How Much Protein in an Egg Yolk vs. White?

A single large egg yolk contains 2.7 grams of protein. That’s about 43% of the total protein in a whole large egg, which provides 6.3 grams. The egg white holds the remaining 3.6 grams.

Yolk vs. White: Where the Protein Lives

Most people assume egg whites contain nearly all the protein, but the split is closer than you’d think. The white carries about 57% of an egg’s protein, while the yolk holds the other 43%. If you’re tossing yolks to “get more protein,” you’re actually losing almost half of it.

The tradeoff people weigh is calories. A whole large egg has 71 calories, while a single egg white has just 17. So the yolk packs significantly more calories alongside its protein, mostly from fat. But that fat carries fat-soluble vitamins (A, D, E, and K) and other nutrients that the white doesn’t provide.

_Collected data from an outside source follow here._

/-- The one height whose negation is itself, -2^31, leaves the header as it is. -/
theorem Header.flipped_of_intMin {h : Header} (hm : h.storedHeight = BitVec.intMin 32) : h.flipped = h := by
  rw [Header.flipped, hm, BitVec.neg_intMin, ← hm]

theorem Header.flipped_toInt {h : Header} (hm : h.storedHeight ≠ BitVec.intMin 32) :
    h.flipped.storedHeight.toInt = -h.storedHeight.toInt := BitVec.toInt_neg_of_ne_intMin hm

theorem Header.flipped_height {h : Header} (hm : h.storedHeight ≠ BitVec.intMin 32) : h.flipped.height = h.height := by
  rw [Header.height, Header.flipped_toInt hm, Int.natAbs_neg, Header.height]

theorem Header.flipped_admitted {h : Header} (hm : h.storedHeight ≠ BitVec.intMin 32) :
    h.flipped.dimensionsAdmitted = h.dimensionsAdmitted := by
  have hlt : h.storedHeight.toInt < 2 ^ 31 := BitVec.toInt_lt
  have hmin : h.storedHeight.toInt ≠ -(2 ^ 31) := fun e => hm (BitVec.eq_of_toInt_eq (e.trans (by decide)))
  have hneg : -h.storedHeight.toInt ≠ -(2 ^ 31) := by omega
  have hzero : -h.storedHeight.toInt ≠ 0 ↔ h.storedHeight.toInt ≠ 0 := not_congr Int.neg_eq_zero
  have hwidth : h.flipped.width = h.width := rfl
  simp only [Header.dimensionsAdmitted, Header.flipped_toInt hm, hwidth, hzero, decide_eq_true hmin, decide_eq_true hneg]

/-- Settles O51: -2^31 is its own negation, and of every other height only the size and whether it is 0 are looked at. -/
theorem rowOrderHasNoEffect : Obligations.RowOrderHasNoEffect := by
  intro h
  show launch h.flipped = launch h
  by_cases hm : h.storedHeight = BitVec.intMin 32
  · rw [Header.flipped_of_intMin hm]
  · rw [launch, Header.flipped_admitted hm, Header.flipped_height hm]
    rfl

end Sys2Proof.Machine

/-! SUPPORT. The bytes the window is made of: a record's length from its opcode, that no step reads outside the window, and the window
that `launch` cuts from the buffer. -/

namespace Sys2Proof.Machine

/-! ## The length of a record (R74, R75, R77) -/

theorem payloadLength_eq (m : Mode) (n : Nat) : payloadLength m n = literalBytes m n + literalBytes m n % 2 := by
  rw [payloadLength, oddCount_eq]

theorem recordLength_rle8Abs (n : Byte) : recordLength (.rle8Abs n) = 2 + (n.toNat + n.toNat % 2) :=
  congrArg (2 + ·) (payloadLength_eq .rle8 n.toNat)

theorem recordLength_rle4Abs (n : Byte) :
    recordLength (.rle4Abs n) = 2 + ((n.toNat + 1) / 2 + (n.toNat + 1) / 2 % 2) :=
  congrArg (2 + ·) (payloadLength_eq .rle4 n.toNat)

theorem padding4_eq_true (n : Byte) : padding4 n = true ↔ (n.toNat + 1) / 2 % 2 = 1 := odd_eq_true _

theorem padding4_eq_false (n : Byte) : padding4 n = false ↔ (n.toNat + 1) / 2 % 2 = 0 := odd_eq_false _

/-- The pad byte makes every record a whole number of byte pairs (R54). -/
theorem recordLength_even (i : Instr) : recordLength i % 2 = 0 := by
  cases i with
  | rle8Abs n =>
    rw [recordLength_rle8Abs]
    omega
  | rle4Abs n =>
    rw [recordLength_rle4Abs]
    omega
  | rle8Eol | rle8Eob | rle8Delta | rle8Run | rle4Eol | rle4Eob | rle4Delta | rle4Run => exact Nat.mod_self 2

/-- Settles O7: the RLE4 table is the parity of `(N + 1) / 2` for each value of `N` mod 4. -/
theorem recordLengths : Obligations.RecordLengths := by
  refine ⟨recordLength_even, fun n => ⟨?_, odd_eq_true _⟩, fun n => ?_⟩
  · rw [recordLength_rle8Abs, Nat.add_assoc]
  · rw [padding4_eq_true, padding4_eq_false, recordLength_rle4Abs]
    refine ⟨fun h => ?_, fun h => ?_, fun h => ?_, fun h => ?_⟩ <;> omega

/-! ## No read outside the window -/

/-- Settles O33: `step_answers`, where the one read without a check of its own is inside the window by the low-nibble clause of R34. -/
theorem stepIsTotal : Obligations.StepIsTotal := fun _ => step_answers

/-! ## The decoder that `launch` builds (R232) -/

/-- The configuration of a header in a mode (R232 steps 3 to 5). -/
def Header.config (h : Header) (m : Mode) : Config :=
  { mode := m, width := h.width, height := h.height, len := h.dataLength }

The protein-per-calorie ratio favors the white, but the overall nutritional density favors the yolk.

How Egg Size Changes the Numbers

The 2.7-gram figure applies to a large egg, which is the standard size used on nutrition labels and in most recipes. Egg sizes are determined by weight per dozen, not by individual egg dimensions, so there’s some natural variation even within a carton. A large egg weighs about 50 grams total and delivers 6.3 grams of protein across yolk and white combined.

If you buy medium eggs, expect slightly less protein per yolk. Jumbo eggs will give you slightly more. The ratio between yolk and white protein stays roughly the same across sizes, so scaling up or down proportionally from the 2.7-gram baseline gives you a reasonable estimate.

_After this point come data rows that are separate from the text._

/-- The vote state of a partition (R203, R221 to R226): the last outcome; records contributed and not decided, by step;
undecided steps; steps discarded on this member, which end as in a skip (R225, R228) and leave the last outcome
(DEDUCED, log 78). -/
structure VoteState where
  lastStep   : Option Nat := none
  lastCommit : Bool := false
  contributed : List (Nat × Bytes) := []
  undecided  : List Nat := []
  discarded  : List Nat := []
  /-- armings started, by step; failed armings: their step, place in starting order, and layers (R200, R221) -/
  started    : Tbl Nat := []
  failed     : List (Nat × Nat × List Nat) := []
  suspectRank : Option Nat := none
  suspects   : Nat := 0
  deriving DecidableEq, Repr

/-- The Steeper (08): shard images by index, schedule images by 16 · partition + entry, armings,
votes. -/
structure Steeper where
  shards  : Tbl Bytes := []
  scheds  : Tbl Bytes := []
  armings : List Arming := []
  past    : List PastArming := []
  votes   : Tbl VoteState := []
  staleRaised : List (Nat × Nat) := []
  deriving DecidableEq, Repr

/-- A group-table entry (R230, R231): SIZE, MYRANK and so on, the recorded hash and the next
sequence numbers of the group and of each ordered pair (sender · 2^16 + receiver). -/
structure Group where
  valid  : Bool := false
  quota  : Nat := 0
  size   : Nat := 0
  myRank : Nat := 0
  seq0   : Nat := 0
  list   : Nat := 0
  ghash  : Word32 := 0#32
  next   : Nat := 0
  pairs  : Tbl (Option Nat) := []
  deriving DecidableEq, Repr

/-- A chunk sent and kept until it is acknowledged (R247). -/
structure SentChunk where
  dst   : Nat
  key   : ChunkKey
  bytes : Bytes
  sends : Nat := 1
  acked : Bool := false
  deriving DecidableEq, Repr

/-- A chunk received and combined or written once (R247); `red` where it carries a node value. -/
structure GotChunk where
  key     : ChunkKey
  red     : Bool := false
  wfmt    : Nat
  payload : Bytes
  /-- buffers that its acknowledgement returned to its sender -/
  returned : Nat := 1
  deriving DecidableEq, Repr

/-- An open collective context (R234 to R249). `src` holds the bytes of SRC read at opening. -/
structure Ctx where
  op       : Nat
  part     : Nat
  coll     : CollRef
  slot     : Nat
  code     : Nat
  rank     : Nat
  size     : Nat
  coords   : List Nat
  ghash    : Word32
  /-- ranks fenced when the context opened, and while it was open -/
  absent   : List Nat := []
  lost     : List Nat := []
  epoch    : Nat := 0
  src      : Bytes := []
  plane    : Bytes := []
  got      : List GotChunk := []
  sent     : List SentChunk := []
  /-- buffers granted to this member by each rank, and granted by this member -/
  grants   : Tbl Nat := []
  granted  : Tbl Nat := []
  digests  : Tbl (BitVec 64) := []
  /-- segments or blocks already written to DST or handed to the Steeper -/
  written  : List (Nat × Nat) := []
  /-- root chunks, by segment and chunk, that this member has measured (R241) -/
  measured : List (Nat × Nat) := []
  /-- the layer entries with which this member has begun the statistics exchange (R194, R248) -/
  stats    : Option (List StatEntry) := none
  /-- a chunk passed a segment below full rate (R306); a memory channel stalled (R164) -/
  degraded : Bool := false
  stalled  : Bool := false
  received : Nat := 0
  resends  : Nat := 0
  /-- vote and barrier records received from children, by rank, and the record contributed -/
  records  : List (Nat × Bytes) := []
  own      : Option Bytes := none
  result   : Option Bytes := none
  deriving DecidableEq, Repr

/-- A vote or barrier record sent and not acknowledged when its operation completed (R247). -/
structure KeptRecord where
  coll  : CollRef
  me    : Nat
  peers : List Nat
  chunk : SentChunk
  deriving DecidableEq, Repr

/-- Grants and an abort notice absorbed for a collective before it opens on this member (R235, R245). (DEDUCED, log 71.) -/
structure EarlyNote where
  coll   : CollRef
  rank   : Nat
  grants : Nat := 0
  abort  : Option (AbortKind × Nat) := none
  deriving DecidableEq, Repr

/-- The Plait (09): group table and open contexts. Operations not yet open stand in the in-flight
table in phase `registered`. -/
structure Plait where
  groups  : Tbl Group := []
  ctxs    : List Ctx := []
  kept    : List KeptRecord := []
  early   : List EarlyNote := []
  deriving DecidableEq, Repr

/-- A multicast entry (R275). -/
structure McEntry where
  ports : BitVec 12 := 0#12
  loc   : Bool := false
  deriving DecidableEq, Repr

/-- What a neighbour's last identity record says (R282, FAB_NBR). -/
structure Nbr where
  seen   : Bool := false
  agreed : Bool := false
  coord  : Nat := 0
  port   : Nat := 0
  hxver  : Nat := 0
  role   : Nat := 0
  hashAct : BitVec 64 := 0#64
  hashStg : BitVec 64 := 0#64
  deriving DecidableEq, Repr

/-- A message of this module waiting for injection: a whole Plait chunk, block of compute values or
notice (R262, R263). -/
structure OutMsg where
  vc    : Nat
  kind  : Nat
  mcast : Bool
  dst   : Nat
  bytes : Bytes
  /-- the collective's operation whose chunk it is (R306) -/
  op    : Option Nat := none
  deriving DecidableEq, Repr

/-- A packet waiting at a transmitter: its bytes, and how many times its own size in credits it
needs (2 when it enters an axis, R267). -/
structure QPacket where
  bytes : Bytes
  need  : Nat
  /-- the segment it came in on, whose credits return when it leaves; the ports of a multicast's other copies -/
  via   : Option SegId := none
  ports : List Nat := []
  op    : Option Nat := none
  deriving DecidableEq, Repr

/-- Messages of one source, destination and VC being put together (R262): the one under way, with the index of its next
fragment (0 for none), and those discarded, each until its last fragment. -/
structure Reasm where
  src   : Nat
  dst   : Nat
  vc    : Nat
  msg   : Nat := 0
  next  : Nat := 0
  bytes : Bytes := []
  dead  : List Nat := []
  deriving DecidableEq, Repr

/-- A whole message delivered to this module: the VC it came on, packet KIND, source and bytes. -/
structure Delivered where
  vc    : Nat
  kind  : Nat
  src   : Nat
  bytes : Bytes
  deriving DecidableEq, Repr

/-- The switch of an output port for express light (R272). -/
inductive Switch where
  | free
  | reserved (xid vc inPort epoch : Nat)
  | carrying (xid vc inPort epoch : Nat)
  deriving DecidableEq, Repr

/-- The deficit round robin of a port (R268): the VC whose turn it is, and the flits each VC may still send. -/
structure Round where
  turn : Nat := 1
  left : Tbl Nat := []
  deriving DecidableEq, Repr

/-- The flits of a packet that a VC0 packet pre-empted, still to be sent, and the packet's epoch (R268). -/
structure CutPacket where
  epoch : Nat := 0
  flits : List (Bytes × Nat × List Nat) := []
  deriving DecidableEq, Repr

/-- An epoch change in progress (R279, R286). `op` is none for the boot plan (R343). -/
structure EpochChange where
  op      : Option Nat
  epoch   : Nat
  fence   : List Nat
  isFence : Bool
  /-- topology agreement reached: steps 2 and 3 run -/
  draining : Bool
  deriving DecidableEq, Repr

/-- The fabric (10). Banks hold plan images. -/
structure Fabric where
  active   : Option Bytes := none
  previous : Option Bytes := none
  staged   : Option Bytes := none
  epoch    : Nat := 0
  prevEpoch : Nat := 0
  prevKept : Bool := false
  change   : Option EpochChange := none
  fence    : List Nat := []
  mcast    : Tbl McEntry := []
  nbrs     : Tbl Nbr := []
  missing  : BitVec 12 := 0#12
  extra    : BitVec 12 := 0#12
  discHdr  : Nat := 0
  discMsg  : Nat := 0
  discExp  : Nat := 0
  discRoute : Nat := 0
  /-- TICK + 1 of the last FAB_DISCARD event of each kind, 0 for none (R354) -/
  discTick : Tbl Nat := []
  /-- order reversals in force and pending: destination · 4 + VC (R285) -/
  reversals : List Nat := []
  pendRev  : List Nat := []
  reversed : List Nat := []
  /-- notices sent in this epoch: source, destination, VC -/
  notices  : List (Nat × Nat × Nat) := []
  outbox   : List OutMsg := []
  msgCount : Tbl Nat := []
  reasm    : List Reasm := []
  delivered : List Delivered := []
  /-- packets waiting by (port · 4096 + XID) · 4 + VC -/
  txq      : Tbl (List QPacket) := []
  /-- credits spent at the terminator, by the same key -/
  spent    : Tbl Nat := []
  switches : Tbl Switch := []
  /-- flits still due of an announced express payload that ends here, by port · 4096 + XID (R271) -/
  incoming : Tbl Nat := []
  /-- deficit round robin by port, and pre-empted packets by the key of `txq` (R268) -/
  rounds   : Tbl Round := []
  cut      : Tbl CutPacket := []
  /-- express payloads refused with busy, by (port · 4096 + XID) · 4 + VC -/
  busy     : List Nat := []
  bootPlan : Option Bytes := none
  bootWait : Nat := 60
  deriving DecidableEq, Repr

/-- R298. -/
inductive LinkState where
  | off
  | probe
  | ramp
  | acquire
  | up
  deriving DecidableEq, Repr

/-- A fibre port (R298 to R301). -/
structure LinkPort where
  state   : LinkState := .off
  version : Nat := 0
  verOk   : Bool := false
  loop    : Bool := false
  /-- a valid tag frame was received within the last 2 µs -/
  heard   : Bool := false
  replays : Nat := 0
  emitterFailed : Bool := false
  /-- lanes whose rings locked in RAMP (R298) -/
  locked  : BitVec 8 := 0#8
  deriving DecidableEq, Repr

/-- A lane of a port (R302 to R308, OPT_WL_STAT): mode 0 off, 1 DP-QPSK, 2 DP-16QAM. Lanes of an express segment that
ends at the port stand under the port number + 12 · XID. -/
structure Lane where
  mode     : Nat := 0
  resweep  : Bool := false
  retired  : Bool := false
  enob     : Nat := 0
  xt       : Nat := 0
  /-- consecutive windows in favour of the next higher or lower mode -/
  up16     : Nat := 0
  upQ      : Nat := 0
  down     : Nat := 0
  /-- lane drained for a laser changeover (R310), or kept off after a second wrong lock (R308) -/
  drained  : Bool := false
  keptOff  : Bool := false
  /-- TICK + 1 of the last wrong lock, 0 for none (R308) -/
  wrongTick : Nat := 0
  deriving DecidableEq, Repr

/-- A data flit kept until acknowledged (R295 to R297). -/
structure KeptFlit where
  seq     : Nat
  lane    : Nat
  vc      : Nat
  body    : Bytes
  poff    : Nat
  replays : Nat := 0
  /-- EPOCH of the packet it was made for (R271) -/
  epoch   : Nat := 0
  /-- the collectives' operations whose chunks it holds bytes of (R306) -/
  ops     : List Nat := []
  deriving DecidableEq, Repr

/-- Bytes of a VC's stream not yet filling a flit body, and where the first packet header among them starts (256:
none). -/
structure Tail where
  bytes : Bytes := []
  poff  : Nat := 256
  ops   : List Nat := []
  deriving DecidableEq, Repr

/-- A segment (R295, R304, R305): transmit side and receive side. -/
structure Seg where
  nextSeq  : Nat := 0
  kept     : List KeptFlit := []
  tail     : Tbl Tail := []
  rxNext   : Nat := 0
  rxHold   : List KeptFlit := []
  rxBytes  : Tbl Bytes := []
  nakked   : List Nat := []
  /-- lane masks last reported by the terminator: DP-16QAM and DP-QPSK -/
  mask16   : BitVec 8 := 0#8
  maskQ    : BitVec 8 := 0#8
  /-- lanes dropped or retraining at the launcher -/
  out      : BitVec 8 := 0#8
  down     : Bool := false
  /-- an express segment has come up: its lane set has held MIN_WL lanes since (R298, R304) -/
  ready    : Bool := false
  /-- SEQ of unacknowledged flits to send again once the port can (R272, R300) -/
  due      : List Nat := []
  deriving DecidableEq, Repr

/-- Where a laser changeover stands (R310). -/
inductive Changeover where
  | none
  /-- the laser has stopped and the Drabex, which restarts, has not decided on it (R349) -/
  | undecided
  | warming (spare : Nat) (drained : Bool)
  | switched (spare : Nat)
  deriving DecidableEq, Repr

/-- A laser (R309 to R312): role 0 group A, 1 group B, 2 spare, 3 failed. -/
structure Laser where
  role   : Nat := 2
  warm   : Bool := false
  locked : Bool := false
  delta  : Int := 0
  fadeRaised : Bool := false
  change : Changeover := .none
  lit    : Bool := false
  deriving DecidableEq, Repr

/-- What leaves on a fibre: a tag frame, the light of a slot of a lane's frame, an identity record. -/
inductive Wire where
  | tag (port : Nat) (bits : BitVec 64)
  | flit (port xid lane index : Nat) (light : Light)
  | identity (port : Nat) (record : Bytes)
  deriving DecidableEq, Repr

/-- Links and light (11). -/
structure Links where
  minWl   : Nat := 4
  q16Up   : Nat := 0x58
  q16Down : Nat := 0x50
  qpskUp  : Nat := 0x30
  qpskDown : Nat := 0x28
  xt16    : Nat := 0x48
  xtOff   : Nat := 0x30
  ports   : Tbl LinkPort := []
  lanes   : Tbl Lane := []
  segs    : Tbl Seg := []
  lasers  : Tbl Laser := []
  /-- laser roles and retired wavelengths of the configuration flash (R312) -/
  flashRoles : Tbl Nat := []
  flashRetired : List (Nat × Nat) := []
  /-- start-of-life powers of the lasers in the configuration flash, in 0.01 dBm (R309, R357; DESIGN CHOICE, log 177) -/
  flashPower : Tbl Int := []
  laserTemp : Int := 0
  /-- the slot of its frame that a lane of a port sends next, by port · 8 + lane (R290) -/
  frames  : Tbl Nat := []
  wire    : List Wire := []
  deriving DecidableEq, Repr

/-- The Kettle (12). `hostCap` and `mgmtCap` in units of 10 W. -/
structure Kettle where
  hostCap  : Nat := 300
  mgmtCap  : Option Nat := none
  /-- the management cap in force since the last period (R336) -/
  mgmtNow  : Option Nat := none
  det      : Bool := false
  f        : Nat := 0
  depth    : Nat := 0
  /-- f when depth 1 last began, and consecutive samples over the limit (R324) -/
  depthF   : Nat := 0
  overs    : Nat := 0
  quiet    : Nat := 0
  thermal  : Bool := false
  dieHot   : Bool := false
  watts    : Nat := 0
  volts    : Nat := 0
  converters : Nat := 4
  failedConv : List Nat := []
  /-- periods without telemetry, and the level held once it is lost (R335) -/
  missing  : Nat := 0
  heldF    : Option Nat := none
  /-- TICK + 1 of the last KT_BELOW_FLOOR, 0 for none; TICK when skipping began -/
  belowTick : Nat := 0
  skipTick : Nat := 0
  shedPhases : List (Nat × Nat) := []
  deriving DecidableEq, Repr

/-- A log entry without SEQ, TICK, BOOT and CHK, which are added when it is raised (R360). -/
structure LogEntry where
  kind : Nat
  code : Nat
  seq  : Nat
  tick : Nat
  boot : Nat
  args : Bytes
  part : Nat
  sev  : Nat
  deriving DecidableEq, Repr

What Makes Yolk Protein Valuable

Egg yolk protein is considered complete, meaning it contains all nine essential amino acids your body can’t produce on its own. Among these, leucine is particularly important for muscle repair and growth. A single ounce of egg yolk provides about 0.34 grams of leucine, which is meaningful when combined with other protein sources throughout the day.

The yolk also contains nutrients that support how your body uses protein. Choline, concentrated almost entirely in the yolk, plays a role in muscle function and metabolism. Vitamin D, also found in the yolk, helps with calcium absorption and has links to muscle health. None of these are present in the egg white in significant amounts.

Practical Counts for Common Servings

If you’re tracking protein intake, here’s how egg yolks add up in typical servings:

  • 1 large yolk: 2.7 g protein
  • 2 large yolks: 5.4 g protein
  • 3 large yolks: 8.1 g protein
  • 1 whole large egg: 6.3 g protein
  • 3 whole large eggs: 18.9 g protein

Three whole eggs give you nearly 19 grams of protein, with about 8 grams of that coming from the yolks alone. For context, that yolk contribution is comparable to a small glass of milk or a handful of almonds.

Should You Eat the Whole Egg?

For most people trying to hit a daily protein target, eating whole eggs is more efficient than separating them. You get 75% more protein from a whole egg than from the white alone, plus the full spectrum of vitamins and minerals concentrated in the yolk. The old concern about yolks raising cholesterol has softened considerably in nutrition guidance over the past decade, as dietary cholesterol has a smaller effect on blood cholesterol than previously assumed for most people.

If you’re on a strict calorie budget but need high protein, mixing whole eggs with extra whites is a common approach. Two whole eggs plus two whites, for example, gives you about 19 grams of protein while keeping one serving of yolk-based fat and nutrients in the meal. This gets you the best of both without fully sacrificing what the yolk brings to the table.